2023-09-24
Using DuckDB to Serve Online Analytics

Companies typically pay a lot of money to serve online aggregated analytics features using Pinot, Druid, etc - but there's a poor man's version that actually works pretty well:

A DuckDB-backed analytics service.

I've done this and it works really well for 10s of millions of rows and is easy to manage. The main caveat is that this works if you can tolerate lower data freshness and your data needs to be able to fit in a single machine (though you can vertically scale quite a lot pretty cheaply).

The service pulls all the data on server start and polls from the data source on your desired frequency (poor man's CDC), stores it in the local duckdb, and you throw a FastAPI layer to translate requests to queries.

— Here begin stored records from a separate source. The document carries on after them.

/-- The strand's earlier operations are performed before the instruction goes on: none when one of them stopped the
strand. -/
def drained (s : State) (c : Ctx) : State × Option Ctx :=
  if c.g.ops.any fun x => x.sid == c.st.sid && !x.op.isTree then
    let s := drainOps (putCtx s c) c.core c.slot c.st.sid (c.g.ops.length)
    match reCtx s c with
    | some c => (s, if s.cur.isNone then none else some c)
    | none => (s, none)
  else (s, some c)

/-- Queues an operation of a strand that names physical addresses, with its team's owner tag (R295). -/
def queueOp (s : State) (c : Ctx) (pas : List Nat) (o : MemOp) : Ctx :=
  { c with g := { c.g with ops := c.g.ops ++ [⟨c.st.sid, teamTag s c.g.team, routes s pas, o⟩] } }

/-- A body that first performs the strand's earlier operations. -/
def afterOps (body : State → Ctx → Done) (s : State) (c : Ctx) : Done :=
  match drained s c with
  | (s, some c) => body s c
  | (s, none) => .gone s

end Sys2Proof.Machine
end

Added bonus: If your data is on Postgres, you can use the DuckDB Postgres Scanner extension to do this really easily.

DuckDB Server Code

In theory you could also do this fully serverless using S3 for storage (a la BoilingData) but the performance / cost tradeoff will be different since DuckDB will cache a lot of things locally.

This approach is particularly powerful if you need to support arbitrary query capabilities from your users, where you can use something like Lark + SQL Alchemy to dynamically translate your particular query language / API to SQL (be careful here 😅).

DuckDB Server Code - SQL parser

For my particular use case, this solution would cost ~$X0/month rather than the ~$X00-$X000 that running it on top of a data warehouse would cost. You may still end up needing to use Pinot or Druid at some point but this quick and dirty way will take you pretty far 🫡